👨🏼‍💻 Exercises

m1::e0 - Vector Memory

Write out the stack and heap memory of THIS sequence of vector operations. You can represent unitialized memory with a *. The vector must double its capacity and copy over each element once it gets a push operation while at capacity. The vector must resize to half its size and copy over each active element once it gets a pop operation while at quarter capacity.

Create new vector of capacity 4
.push(5)
.push(2)
.push(1)
.pop()
.push(42)
.push(350)
.push(1337)
.push(1)
.push(2)
.push(5)
.push(10)
.pop()
.pop()
.pop()
.pop()
.pop()
.pop()
.pop()
.pop()

Barring a few errors here and there this should be a simple exercise. Except. Are you sure you got all of the undefined (*) values right?

Which common operation could have replaced the last sequence of .pop() operations in the case where you wouldn't be using the popped values?

m1::e1 - Linearized Indexing

You have an array of dimensions MN in a linearized array data, write pseudo code that iterates through all data elements using two for-loops and doubles the value in place.

You have an array of dimensions MNK in a linearized array data, write pseudo code that iterates through all data elements using three for-loops and triples the value in place.

m1::e2 - Killing the Garbage Collector

Where would you add a pointer to hurt garbage collection the most?

Adding which pointer would result in the most nodes not being properly garbage collected?
If the garbage collector implements cycle detection to depth 2 adding which pointer would break it? The nodes can't point to themselves.
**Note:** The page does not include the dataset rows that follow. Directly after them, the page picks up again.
-- ==== Sys2Proof/Safety.lean ====
section
/-! DEFINITION. What counts as a safe run, the invariant of the machine, and the terms the claims use: the operand of an
instruction as a pure function of the state and what its bus answers, the write table R21, the stored addresses, the cycle
table. -/

namespace Sys2Proof.Machine

/-! ## Safe runs and the invariant -/

/-- A state of a safe run: CORE has not latched an invalid opcode, which is never a normal end of a program (R221). -/
def State.Safe (s : State) : Prop := s.run ≠ .faulted

/-- The invariant: memory is in canonical form, stored B is 0 and stored U is 1 (R17). -/
structure State.Inv (s : State) : Prop where
  mem : s.mem.wf = true
  b : s.p.b = false
  u : s.p.u = true

/-! ## The operand as a pure function of the state (R70 to R82) -/

/-- The word that two reads on the bus make, the low byte first, then the high byte. -/
def State.word (s : State) (low high : Addr) : Addr := wordOf (s.answer 1 high) (s.answer 0 low)

/-- The word a zero-page pointer holds (R33). -/
def State.wordZP (s : State) (zp : Byte) : Addr := s.word (zext16 zp) (zext16 (zp + 1))

/-- The effective address of an operand. -/
def effectiveAddr (o : Operand) (s : State) : Option Addr :=
  match o with
  | .implied | .accumulator | .immediate _ | .relative _ => none
  | .zeroPage a => some (zext16 a)
  | .zeroPageX a => some (zext16 (a + s.x))
  | .zeroPageY a => some (zext16 (a + s.y))
  | .absolute a => some a
  | .absoluteX base => some (base + zext16 s.x)
  | .absoluteY base => some (base + zext16 s.y)
  | .indirectX zp => some (s.wordZP (zp + s.x))
  | .indirectY zp => some (s.wordZP zp + zext16 s.y)
  | .indirect pointer => some (s.word pointer (indirectHighAddr pointer))

/-- The value of an operand: the read at the effective address is the first one, or the third after a pointer's two. -/
def operandValue (o : Operand) (s : State) : Byte :=
  match o with
  | .implied | .accumulator => s.a
  | .immediate v | .relative v => v
  | .indirect _ => 0
  | .zeroPage _ | .zeroPageX _ | .zeroPageY _ | .absolute _ | .absoluteX _ | .absoluteY _ =>
    ((effectiveAddr o s).map (s.answer 0)).getD 0
  | .indirectX _ | .indirectY _ => ((effectiveAddr o s).map (s.answer 2)).getD 0

/-- Whether resolving an operand reports a page crossing: absolute indexed modes only. -/
def pageCrossed (o : Operand) (s : State) : Bool :=
  match o with
  | .absoluteX base => hiByte (base + zext16 s.x) != hiByte base
  | .absoluteY base => hiByte (base + zext16 s.y) != hiByte base
  | .implied | .accumulator | .immediate _ | .relative _ | .zeroPage _ | .zeroPageX _ | .zeroPageY _ | .absolute _
  | .indirectX _ | .indirectY _ | .indirect _ => false

/-- The addresses resolving an operand reads, in order (R88, after the instruction's own bytes). -/
def operandReadAddrs (o : Operand) (s : State) : List Addr :=
  match o with
  | .implied | .accumulator | .immediate _ | .relative _ => []
  | .zeroPage _ | .zeroPageX _ | .zeroPageY _ | .absolute _ | .absoluteX _ | .absoluteY _ => (effectiveAddr o s).toList
  | .indirectX zp => [zext16 (zp + s.x), zext16 (zp + s.x + 1)] ++ (effectiveAddr o s).toList
  | .indirectY zp => [zext16 zp, zext16 (zp + 1)] ++ (effectiveAddr o s).toList
  | .indirect pointer => [pointer, indirectHighAddr pointer]

/-- Reads of these addresses, one after the other, the first after `k` more reads. -/
def readsFrom (s : State) : Nat → List Addr → List BusAccess
  | _, [] => []
  | k, a :: rest => .read a (s.answer k a) :: readsFrom s (k + 1) rest

/-- Reads of these addresses, one after the other. -/
def readsOf (s : State) (addrs : List Addr) : List BusAccess := readsFrom s 0 addrs

/-- A state after reads of these addresses: they are recorded, and the bus has answered that many more. -/
def State.afterReads (addrs : List Addr) (s : State) : State :=
  { s with
    bus := { s.bus with reads := s.bus.reads + addrs.length }
    out := { s.out with accesses := s.out.accesses ++ readsOf s addrs } }

end Sys2Proof.Machine

namespace Sys2Proof

/-! ## An instruction's operand, and what it writes (R21) -/

/-- The operand through which an instruction is dispatched (the mode column of the opcode table). -/
def Instr.operand : Instr → Operand
  | .adc o | .sbc o | .and o | .eor o | .ora o | .asl o | .lsr o | .rol o | .ror o | .bit o | .cmp o | .cpx o | .cpy o => o
  | .lda o | .ldx o | .ldy o | .sta o | .stx o | .sty o | .inc o | .dec o => o
  | .slo o | .rla o | .sre o | .rra o | .sax o | .lax o | .dcp o | .isc o => o
  | .nopTwoByte _ o | .nopThreeByte _ o => o
  | .bcc b | .bcs b | .beq b | .bne b | .bmi b | .bpl b | .bvc b | .bvs b => .relative b
  | .jmp w | .jsr w => .absolute w
  | .jmpIndirect w => .indirect w
  | .laxImmediate v | .anc _ v | .alr v | .arr v | .xaa v | .axs v | .sbcEB v => .immediate v
  | .las w => .absoluteY w
  | .rts | .brk | .rti | .pha | .pla | .php | .plp | .tax | .tay | .tsx | .txa | .tya | .txs => .implied
  | .inx | .iny | .dex | .dey | .clc | .cld | .cli | .clv | .sec | .sed | .sei | .nop => .implied
  | .nopOneByte _ | .kil _ | .invalid _ => .implied

/-- Column A of R21. -/
def Instr.writesA : Instr → Bool
  | .adc _ | .sbc _ | .sbcEB _ | .and _ | .eor _ | .ora _ | .lda _ | .pla | .txa | .tya => true
  | .asl o | .lsr o | .rol o | .ror o => o.mode == .accumulator
  | .slo _ | .sre _ | .rla _ | .rra _ | .isc _ | .lax _ | .laxImmediate _ | .anc _ _ | .alr _ | .arr _ | .xaa _ | .las _ => true
  | .bit _ | .cmp _ | .cpx _ | .cpy _ | .bcc _ | .bcs _ | .beq _ | .bne _ | .bmi _ | .bpl _ | .bvc _
  | .bvs _ | .jmp _ | .jmpIndirect _ | .jsr _ | .rts | .brk | .rti | .pha | .php | .plp | .tax | .tay
  | .tsx | .txs | .ldx _ | .ldy _ | .sta _ | .stx _ | .sty _ | .inc _ | .dec _ | .inx | .iny | .dex | .dey
  | .clc | .cld | .cli | .clv | .sec | .sed | .sei | .nop | .sax _ | .dcp _ | .axs _ | .nopOneByte _
  | .nopTwoByte _ _ | .nopThreeByte _ _ | .kil _ | .invalid _ => false
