/-- Settles O24: in each mode the resolver's result and reads are the functions of the state that the statement writes in
integers. -/
theorem resolverFollowsEachMode : Obligations.ResolverFollowsEachMode := by
  unfold Obligations.ResolverFollowsEachMode
  intro s v w
  simp only [ofNat_add_eq_add_zext16, ← wordOf_eq_word, ← indirectHighAddr_eq_ofNat, ← hiByte_bne_eq_decide,
    ofNat_toNat_eq_zext16, Nat.add_assoc, ofNat_mod_eq_zext16, ofNat_add_mod_eq_zext16]
  simp only [BitVec.ofNat_add, BitVec.ofNat_toNat, BitVec.setWidth_eq, ← BitVec.add_assoc]
  refine ⟨?implied, ?accumulator, ?immediate, ?relative, ?zeroPage, ?zeroPageX, ?zeroPageY, ?absolute, ?absoluteX,
    ?absoluteY, ?indirectX, ?indirectY, ?indirect⟩
  case implied | accumulator | immediate | relative => rfl
  all_goals exact resolve_eq _ s

/-- Settles O25: each is the extension of a byte to an address. -/
theorem zeroPageAddressesStayInPageZero : Obligations.ZeroPageAddressesStayInPageZero := by
  unfold Obligations.ZeroPageAddressesStayInPageZero
  refine fun s v => ⟨fun o ho => ?address, fun o ho => ?pointer⟩
  case address =>
    simp only [List.mem_cons, List.not_mem_nil, or_false] at ho
    rw [resolve_eq]
    obtain rfl | rfl | rfl := ho <;> exact ⟨_, rfl, zext16_lt _⟩
  case pointer =>
    simp only [List.mem_cons, List.not_mem_nil, or_false] at ho
    rw [resolve_eq, State.afterReads_out, List.map_append, readsOf_kind]
    obtain rfl | rfl := ho <;> exact ⟨_, _, _, rfl, zext16_lt _, zext16_lt _⟩
end

section
/-! PROOFS. The stack on the flat RAM (R35, log entry 2): what is pushed is pulled, for every SP; and bytes placed or stored at PC
are fetched (R47, log entry 8). -/

namespace Sys2Proof.Machine

open Sys2Proof.Claims

/-! ### Pushes read back -/

/-- What a push leaves in each register, the flags and the bus. -/
@[simp] theorem pushed_fields (v : Byte) (s : State) :
    (pushed v s).a = s.a ∧ (pushed v s).x = s.x ∧ (pushed v s).y = s.y ∧ (pushed v s).sp = s.sp - 1 ∧
      (pushed v s).p = s.p ∧ (pushed v s).bus = s.bus :=
  ⟨rfl, rfl, rfl, rfl, rfl, rfl⟩

/-- What a pull leaves in each register, the flags, memory and the map of the bus. -/
@[simp] theorem pulled_fields (s : State) :
    (pulled s).a = s.a ∧ (pulled s).x = s.x ∧ (pulled s).y = s.y ∧ (pulled s).sp = s.sp + 1 ∧ (pulled s).p = s.p ∧
      (pulled s).mem = s.mem ∧ (pulled s).bus.regions = s.bus.regions :=
  ⟨rfl, rfl, rfl, rfl, rfl, rfl, rfl⟩

/-- What a read leaves in each register, the flags, memory and the map of the bus. -/
@[simp] theorem didRead_fields (a : Addr) (s : State) :
    (didRead a s).a = s.a ∧ (didRead a s).x = s.x ∧ (didRead a s).y = s.y ∧ (didRead a s).sp = s.sp ∧
      (didRead a s).p = s.p ∧ (didRead a s).mem = s.mem ∧ (didRead a s).bus.regions = s.bus.regions :=
  ⟨rfl, rfl, rfl, rfl, rfl, rfl, rfl⟩

/-- What the completion of an instruction leaves in each register, the flags, memory and the map of the bus. -/
@[simp] theorem done_fields (o : Operand) (cycles : Nat) (s : State) :
    (done o cycles s).a = s.a ∧ (done o cycles s).x = s.x ∧ (done o cycles s).y = s.y ∧ (done o cycles s).sp = s.sp ∧
      (done o cycles s).p = s.p ∧ (done o cycles s).mem = s.mem ∧
      (done o cycles s).bus.regions = s.bus.regions :=
  ⟨rfl, rfl, rfl, rfl, rfl, rfl, rfl⟩

theorem pushed_mem_wf {s : State} (h : s.mem.wf = true) (v : Byte) : (pushed v s).mem.wf = true :=
  s.bus.store_wf h _ v

/-- The stack page has a byte for each SP. -/
theorem cell_inj {sp sp' : Byte} (h : cell sp = cell sp') : sp = sp' := by
  apply BitVec.eq_of_toNat_eq
  have hnat := congrArg BitVec.toNat h
  have hsp := sp.isLt
  have hsp' := sp'.isLt
  simp only [cell, BitVec.toNat_ofNat] at hnat
  omega

/-- The first pull after a push gives the byte pushed. -/
theorem stackByte_pushed_one {s : State} (h : s.mem.wf = true) (hflat : s.bus.regions = []) (v : Byte) :
    stackByte (pushed v s) 1 = v := by
  have hsp : s.sp - 1 + BitVec.ofNat 8 1 = s.sp := BitVec.sub_add_cancel s.sp 1
  calc stackByte (pushed v s) 1
    _ = (s.bus.store (cell s.sp) v s.mem).read (cell (s.sp - 1 + BitVec.ofNat 8 1)) :=
      State.answer_of_flat (s := pushed v s) hflat _ _
    _ = v := by rw [hsp, Bus.store_of_flat hflat, Memory.read_write_same h]

/-- A push moves the bytes already on the stack one place further, all but the one it overwrites. -/
theorem stackByte_pushed_succ {s : State} (hflat : s.bus.regions = []) (v : Byte) {k : Nat} (hk : 0 < k ∧ k < 256) :
    stackByte (pushed v s) (k + 1) = stackByte s k := by
  obtain ⟨hpos, hlt⟩ := hk
  have hsp : s.sp - 1 + BitVec.ofNat 8 (k + 1) = s.sp + BitVec.ofNat 8 k := by bv_omega
  have hne : cell s.sp ≠ cell (s.sp + BitVec.ofNat 8 k) := fun heq => by
    have hcell := cell_inj heq
    bv_omega
  calc stackByte (pushed v s) (k + 1)
    _ = (s.bus.store (cell s.sp) v s.mem).read (cell (s.sp - 1 + BitVec.ofNat 8 (k + 1))) :=
      State.answer_of_flat (s := pushed v s) hflat _ _
    _ = s.mem.read (cell (s.sp + BitVec.ofNat 8 k)) := by
      rw [hsp, Bus.store_of_flat hflat, Memory.read_write_ne _ hne]
    _ = stackByte s k := (State.answer_of_flat hflat _ _).symm

/-- A word pushed, high byte first, is pulled as it was. -/
theorem word_pushed {s : State} (h : s.mem.wf = true) (hflat : s.bus.regions = []) (w : Addr) :
    word (stackByte (pushed (low w) (pushed (high w) s)) 2) (stackByte (pushed (low w) (pushed (high w) s)) 1) = w := by
  have hhigh : (pushed (high w) s).bus.regions = [] := hflat
  rw [stackByte_pushed_succ hhigh _ (by decide), stackByte_pushed_one h hflat,
    stackByte_pushed_one (pushed_mem_wf h _) hhigh, ← wordOf_eq_word, ← hiByte_eq_high, ← loByte_eq_low,
    wordOf_hiByte_loByte]

/-- On the flat RAM the bytes on the stack are those of memory, whatever has been read. -/
theorem stackByte_congr {s t : State} (hs : s.bus.regions = []) (ht : t.bus.regions = []) (hmem : t.mem = s.mem)
    (hsp : t.sp = s.sp) (k : Nat) : stackByte t k = stackByte s k := by
  rw [stackByte, stackByte, State.answer_of_flat hs, State.answer_of_flat ht, hmem, hsp]

/-! ### Bytes at PC -/

/-- Three bytes placed at PC on plain RAM are the bytes at PC: the addresses are three. -/
theorem bytesAtPc_withFetchWord {s : State} (h : s.mem.wf = true) (nbits w : Nat) :
    bytesAtPc (s.withFetchWord nbits w) =
      [byteOfNat (w % 2 ^ nbits) 0, byteOfNat (w % 2 ^ nbits) 1, byteOfNat (w % 2 ^ nbits) 2] := by
  have h01 : s.pc + 1 ≠ s.pc := by bv_omega
  have h02 : s.pc + 2 ≠ s.pc := by bv_omega
  have h12 : s.pc + 2 ≠ s.pc + 1 := by bv_omega
  have hanswer (k : Nat) (a : Addr) : (s.withFetchWord nbits w).answer k a = (s.withFetchWord nbits w).mem.read a :=
    State.answer_of_flat rfl k a
  have hwf0 := Memory.write_wf h s.pc (byteOfNat (w % 2 ^ nbits) 0)
  have hwf1 := Memory.write_wf hwf0 (s.pc + 1) (byteOfNat (w % 2 ^ nbits) 1)
  simp only [bytesAtPc, hanswer]
  simp only [State.withFetchWord, State.placeAtPc, Memory.read_write_same h, Memory.read_write_same hwf0,
    Memory.read_write_same hwf1, Memory.read_write_ne _ h01, Memory.read_write_ne _ h02, Memory.read_write_ne _ h12]

end Sys2Proof.Machine

open Sys2Proof Sys2Proof.Machine Sys2Proof.Claims

/-- Settles O26: a push and a pull are one access at the cell of SP, SP one step away modulo 256; the flat RAM reads back. -/
theorem pushAndPullWrapInPageOne : Obligations.PushAndPullWrapInPageOne := by
  unfold Obligations.PushAndPullWrapInPageOne
  intro s v
  refine ⟨?push, ?pull, ?page, fun h hflat => ?readBack⟩
  case push =>
    have hsp : BitVec.ofNat 8 (s.sp.toNat + 255) = s.sp - 1 := by bv_omega
    rw [hsp]
    exact push8_eq_pushed v s
  case pull =>
    have hcell : BitVec.ofNat 16 (0x0100 + (s.sp.toNat + 1) % 256) = cell (s.sp + 1) := by
      rw [cell, BitVec.toNat_add]
      rfl
    rw [← add_one_eq_ofNat, hcell]
    exact pull8_eq_pulled s
  case page =>
    have hsp := s.sp.isLt
    rw [stackAddr_eq_cell, cell, BitVec.toNat_ofNat]
    omega
  case readBack =>
    rw [push8_eq_pushed, pull8_eq_pulled]
    exact ⟨stackByte_pushed_one h hflat v, BitVec.sub_add_cancel s.sp 1⟩

/-- Settles O31: the placed bytes are the bytes at PC, and the step executes the instruction they decode to. -/
theorem placedTableWordIsRunNext : Obligations.PlacedTableWordIsRunNext := by
  unfold Obligations.PlacedTableWordIsRunNext
  intro s nbits w i h hdecode
  have hbytes := bytesAtPc_withFetchWord h nbits w
  simp only [decodeTableWord, ← hbytes, decode_bytesAtPc, Option.some_inj] at hdecode
  subst hdecode
  rw [← lengthAtPc_eq_encode_length]
  exact step_of_running rfl
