/-- The bytes of a transaction inside its frame: read back in order, whatever the lines were before. -/
theorem replay_payloadEvents (g : Free) (bytes : List Byte) (acks : List Bool) (hl : acks.length = bytes.length)
    (o : Obs) (c d : Bool) (n : Nat) (hf : o.framed = true) (hb : o.bits = []) :
    ∃ sa c' d' n', (o.withLines c d n).replay g (payloadEvents bytes acks) =
      ({ o with sampled := sa, bytes := o.bytes ++ seenBytes bytes acks } : Obs).withLines c' d' n' := by
  induction bytes generalizing acks o c d n with
  | nil => exact ⟨o.sampled, c, d, n, by simp [payloadEvents, Obs.replay, seenBytes]⟩
  | cons x xs ih =>
    obtain ⟨a, as, rfl⟩ := List.exists_cons_of_length_eq_add_one hl
    obtain ⟨sa, c', d', n', h⟩ := ih as (by simpa using hl)
      { o with sampled := some a, bytes := o.bytes ++ [⟨x, some a⟩] } false a (n + 40 + (ackEvents a).length) hf hb
    refine ⟨sa, c', d', n', ?_⟩
    rw [payloadEvents_cons, replay_append, replay_byteEvents g o c d n x a hf hb, h]
    simp [seenBytes]

/-- The rest of a frame after its start condition: the bytes and one stop condition (R137, R140). -/
theorem sees_after_start (g : Free) (bytes : List Byte) (acks : List Bool) (hl : acks.length = bytes.length) (o : Obs)
    (n : Nat) :
    o.Sees
      ((({ o with framed := true, bits := [], bytes := [], starts := o.starts + 1 } : Obs).withLines true false
        n).replay g (payloadEvents bytes acks ++ stopEvents))
      [seenBytes bytes acks] := by
  obtain ⟨sa, c, d, m, h⟩ := replay_payloadEvents g bytes acks hl
    { o with framed := true, bits := [], bytes := [], starts := o.starts + 1 } true false n rfl rfl
  rw [replay_append, h, replay_stopEvents g _ _ _ _ rfl rfl]
  exact ⟨⟨rfl, rfl, rfl, rfl, rfl, rfl, rfl⟩, rfl, rfl, rfl⟩

/-- A transaction from the idle bus. -/
theorem sees_frame_of_idle (g : Free) (bytes : List Byte) (acks : List Bool) (hl : acks.length = bytes.length) {o : Obs}
    (ho : o.busIdle) : o.Sees (o.replay g (frameEvents bytes acks)) [seenBytes bytes acks] := by
  have hstart := replay_startEvents_idle g o 0
  rw [← busIdle_eq_withLines ho] at hstart
  rw [frameEvents, List.append_assoc, replay_append, hstart]
  exact sees_after_start g bytes acks hl o _

/-- INIT's transaction, from the two lines low that its set-up leaves (R132, R264). -/
theorem sees_frame_of_setup (g : Free) (bytes : List Byte) (acks : List Bool) (hl : acks.length = bytes.length) :
    (observe g setupEvents).Sees ((observe g setupEvents).replay g (frameEvents bytes acks))
      [seenBytes bytes acks] := by
  have hstart := replay_startEvents_low g (observe g setupEvents) 0
  rw [← observe_setupEvents] at hstart
  rw [frameEvents, List.append_assoc, replay_append, hstart]
  exact sees_after_start g bytes acks hl _ _

/-- Several transactions from the idle bus. -/
theorem sees_frames_of_idle (g : Free) (ts : List (List Byte)) (acks : List Bool) (hl : acks.length = byteCount ts)
    {o : Obs} (ho : o.busIdle) : o.Sees (o.replay g (framesEvents ts acks)) (seenFrames ts acks) := by
  induction ts generalizing acks o with
  | nil => exact .nil ho
  | cons t ts ih =>
    rw [byteCount_cons] at hl
    have hfirst := sees_frame_of_idle g t (acks.take t.length) (by simp; omega) ho
    have hrest := ih (acks.drop t.length) (by simp; omega) hfirst.idle
    rw [framesEvents, replay_append]
    exact hfirst.append hrest

/-- Settles O45: one transaction from the idle bus. -/
theorem observerReadsBackTransactions : Obligations.ObserverReadsBackTransactions := by
  unfold Obligations.ObserverReadsBackTransactions
  intro g o bytes acks ho hl
  have h := sees_frame_of_idle g bytes acks hl ho
  exact ⟨h.idle, h.starts, h.stops, h.closed⟩

end Sys2Proof.Machine
end

section
/-! PROOFS. The two invariants that every step keeps: what was sent is whole known transactions (30_encoding.md
section 3), and between operations the bus is idle and the observer has seen whole transactions only (10_state.md
section 2, 41_framing.md section 3). -/

namespace Sys2Proof.Machine

/-! ### INIT and the other requests -/

theorem leadEvents_of_not_init {i : Instr} (hi : ∀ e b n, i ≠ .init e b n) : leadEvents i = [] := by
  cases i with
  | init e b n => exact absurd rfl (hi e b n)
  | _ => rfl

/-- INIT's passed check: INIT has not completed, and the size is in 1..4 (R163, R233). -/
theorem checkInit_eq_none {size : Byte} {s : State} :
    checkInit size s = none ↔ s.initDone = false ∧ 1 ≤ size.toNat ∧ size.toNat ≤ 4 := by
  cases hd : s.initDone <;> simp [checkInit, Config.maxDigits, hd, Nat.one_le_iff_ne_zero]
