/-- 60_exceptions.md R176: ArithmeticOverflow exists only under the policy `fault`, where ADD or MUL raises it, with the integer
result, exactly when the result exceeds 255; under `wrap` it is never raised, by any instruction. -/
def Obligations.ArithmeticOverflowOnlyUnderFaultPolicy : Prop :=
  (∀ (s : State) (a b : Byte) (p q : Reg), a.toNat = p.val → b.toNat = q.val → s.config.overflow = .fault →
    (255 < (s.reg p).toNat + (s.reg q).toNat →
      exec (.add a b) s = .next (takeFault s (.arithmeticOverflow ((s.reg p).toNat + (s.reg q).toNat)))) ∧
    (255 < (s.reg p).toNat * (s.reg q).toNat →
      exec (.mul a b) s = .next (takeFault s (.arithmeticOverflow ((s.reg p).toNat * (s.reg q).toNat)))) ∧
    ((s.reg p).toNat + (s.reg q).toNat ≤ 255 → ∃ t, exec (.add a b) s = .next t ∧ t.runState = s.runState) ∧
    ((s.reg p).toNat * (s.reg q).toNat ≤ 255 → ∃ t, exec (.mul a b) s = .next t ∧ t.runState = s.runState)) ∧
  (∀ (s t : State) (k : Nat) (pc : Pc), s.config.overflow = .wrap → step s = .next t →
    t.faultRecord = some { kind := .arithmeticOverflow k, pc := pc } → s.faultRecord = t.faultRecord)

/-! ## Compare -/

/-- 46_compare.md R152: the comparator gives exactly 1, 2 or 4, by the unsigned order. -/
def Obligations.FlagComparatorGivesOneOfThreeCodes : Prop :=
  ∀ l r : Byte,
    (l = r → flagcmp l r = 1) ∧ (r.toNat < l.toNat → flagcmp l r = 2) ∧ (l.toNat < r.toNat → flagcmp l r = 4) ∧
      (flagcmp l r = 1 ∨ flagcmp l r = 2 ∨ flagcmp l r = 4)

/-- CMP (46_compare.md R151): R6 replaced whole by 1, 2 or 4 from the two registers' old values, R6 itself as an operand included; no other
register changes. -/
def Obligations.CmpSetsTheFlags : Prop :=
  ∀ (s : State) (a b : Byte) (p q : Reg), a.toNat = p.val → b.toNat = q.val →
    ∃ t, exec (.cmp a b) s = .next t ∧
      (s.reg p = s.reg q → t.reg flagsReg = 1) ∧
      ((s.reg q).toNat < (s.reg p).toNat → t.reg flagsReg = 2) ∧
      ((s.reg p).toNat < (s.reg q).toNat → t.reg flagsReg = 4) ∧
      KeepsRegsExcept [flagsReg] s t ∧ KeepsMemory s t ∧ t.output = s.output ∧ Advances s t ∧ KeepsRest s t

/-- 45_jumps.md R144: after CMP x,y, and as long as nothing writes R6, JEQ is taken iff the compared registers were equal and JNE iff they
were not; not taken means PC advances. -/
def Obligations.CompareThenConditionalJump : Prop :=
  ∀ (s t u : State) (a b c : Byte) (p q r : Reg), a.toNat = p.val → b.toNat = q.val → c.toNat = r.val →
    exec (.cmp a b) s = .next t → u.reg flagsReg = t.reg flagsReg →
    (s.reg p = s.reg q →
      exec (.jeq c) u = .next (u.setPc (pcTarget (u.reg r))) ∧ exec (.jne c) u = .next (advance u)) ∧
    (s.reg p ≠ s.reg q →
      exec (.jeq c) u = .next (advance u) ∧ exec (.jne c) u = .next (u.setPc (pcTarget (u.reg r))))

/-! ## Stack -/

/-- PUSH (43_stack.md R121): R7 decremented, and the register's value, read after the decrement, at the new R7; every other register and
every other byte of memory unchanged. -/
def Obligations.PushStoresBelowTheStackPointer : Prop :=
  ∀ (s : State) (a : Byte) (r : Reg), a.toNat = r.val → s.mem.wf → 1 ≤ (s.reg spReg).toNat →
    ∃ t, exec (.push a) s = .next t ∧ t.spAddr = s.spAddr - 1 ∧
      (r ≠ spReg → readMem t (s.spAddr - 1) = .ok (s.reg r)) ∧
      (r = spReg → readMem t (s.spAddr - 1) = .ok (t.reg spReg)) ∧
      KeepsRegsExcept [spReg] s t ∧ KeepsMemoryExcept (s.spAddr - 1) s t ∧ t.output = s.output ∧ Advances s t ∧ KeepsRest s t

/-- POP (43_stack.md R122): the byte at R7 into the register, then R7 incremented; into R7 itself, R7 ends at the popped byte plus 1.
Nothing is stored. -/
def Obligations.PopLoadsAtTheStackPointer : Prop :=
  ∀ (s : State) (a v : Byte) (r : Reg), a.toNat = r.val → readMem s s.spAddr = .ok v →
    (r ≠ spReg → (s.reg spReg).toNat ≤ 254 →
      ∃ t, exec (.pop a) s = .next t ∧ t.reg r = v ∧ t.spAddr = s.spAddr + 1 ∧ KeepsRegsExcept [r, spReg] s t ∧
        KeepsMemory s t ∧ t.output = s.output ∧ Advances s t ∧ KeepsRest s t) ∧
    (r = spReg → v.toNat ≤ 254 →
      ∃ t, exec (.pop a) s = .next t ∧ t.spAddr = (v.toNat : Int) + 1 ∧ KeepsRegsExcept [spReg] s t ∧
        KeepsMemory s t ∧ t.output = s.output ∧ Advances s t ∧ KeepsRest s t)

/-- 60_exceptions.md R172 (b), (c): PUSH and CALL with R7 = 0 raise MemoryOutOfBounds(-1); POP and RET whose new stack pointer would
be 256 raise MemoryOutOfBounds(256); the registers and memory are those of before the cycle. -/
def Obligations.StackBoundsFault : Prop :=
  (∀ (s : State) (a : Byte), a.toNat < 8 → (s.reg spReg).toNat = 0 →
    exec (.push a) s = .next (takeFault s (.memoryOutOfBounds (-1))) ∧
      exec (.call a) s = .next (takeFault s (.memoryOutOfBounds (-1)))) ∧
  (∀ (s : State) (a : Byte) (r : Reg), a.toNat = r.val →
    (r ≠ spReg → (s.reg spReg).toNat = 255 → exec (.pop a) s = .next (takeFault s (.memoryOutOfBounds 256))) ∧
    (r = spReg → readMem s s.spAddr = .ok 255 → exec (.pop a) s = .next (takeFault s (.memoryOutOfBounds 256)))) ∧
  (∀ s : State, s.config.retScratch = .internal → (s.reg spReg).toNat = 255 →
    exec .ret s = .next (takeFault s (.memoryOutOfBounds 256))) ∧
  (∀ (s : State) (r : Reg), s.config.retScratch = .operandA → s.opa.toNat = r.val →
    (r ≠ spReg → (s.reg spReg).toNat = 255 → exec .ret s = .next (takeFault s (.memoryOutOfBounds 256))) ∧
    (r = spReg → readMem s s.spAddr = .ok 255 → exec .ret s = .next (takeFault s (.memoryOutOfBounds 256))))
How could you make this sort of general graph, with very few restrictions, safe for garbage collection?

In the case of the multiply connected nodes, can you come up with a structural solution which allows us to make arbitrary graphs in a garbage collected setting or safe in a C++/Rust setting?

m1::e3 - Gathering Histograms

Extend the program in code::gpu_histogram with a shader which uses the gathering paradigm, instead of scattering.

Hints

If the data is unsorted, each thread or work group will need to run through the entire data set.

GPU Programming

This serves as both one of the few instances where we can explicitly program parts of the memory hierarchy (shared memory resides in the L1 cache), but also as an introduction to parallel thinking, which you will need in the next module. The exercises here are fitting as a hand-in if you are doing a course. From experience, just doing the 1D convolution is plenty complicated for someone coming from Python. You'll get the point of how to use shared memory doing it. Doing matrix multiplication as well is good practice, but not strictly necessary.

Hints

You have to hard code the size of the shared memory array, there are ways around it, but they are outside the scope of the exercise. Just pick a size that is bigger than your work group size.
A common issue is for people to forget to set the correct size for shared memory arrays. In other languages, indexing outside of an array might get you a catastrophic error, such as a segmentation fault. In WGSL, it depends on the implementation. But one behavior spotted in the wild is replication of the [n-1] value in perpetuity.
WGSL will complain if you have unused variables.
Try to think of the part of your shader which loads values into shared memory as completely distinct from the part of your shader which is using that data. This includes which thread ID's corresponds to which piece of data.
Don't be disheartened when the first version of your code isn't faster than the non-shared memory version of your shader is faster once you've mitigated branching through padding. The 1D convolution problem doesn't maximally expose memory bandwidth problems as well as the harder matrix multiplication (a 2D problem). You might see the shared memory version pull ahead once you have completed some of the improvements suggested in the next item.
Ideally, when loading data into shared memory you want to have as few if-statements as possible. In the best case you can use a for-loop to stride through the data you are loading with a stride equal to the amount of active threads in the work group. This should result in coalesced memory reads. You should look that up.
It can be useful to see what the GPU is doing. Check out how to get env_logger to give you more information about what wgpu is doing.

m1::e4 - 1D Convolution

Go to m1_memory_hierarchies::code::gpu_hand_in or online and follow the instructions. You need to do 3 different version of 1D convolution, a naive version, one with zero padding of the input signal and one with optimal usage of shared memory.

m1::e5 - Matrix Multiplication

For the second section, also in gpu_hand_in you need to do a matrix multiplication and a tiled matrix multiplication (using shared memory). You should also try out doing a padded version.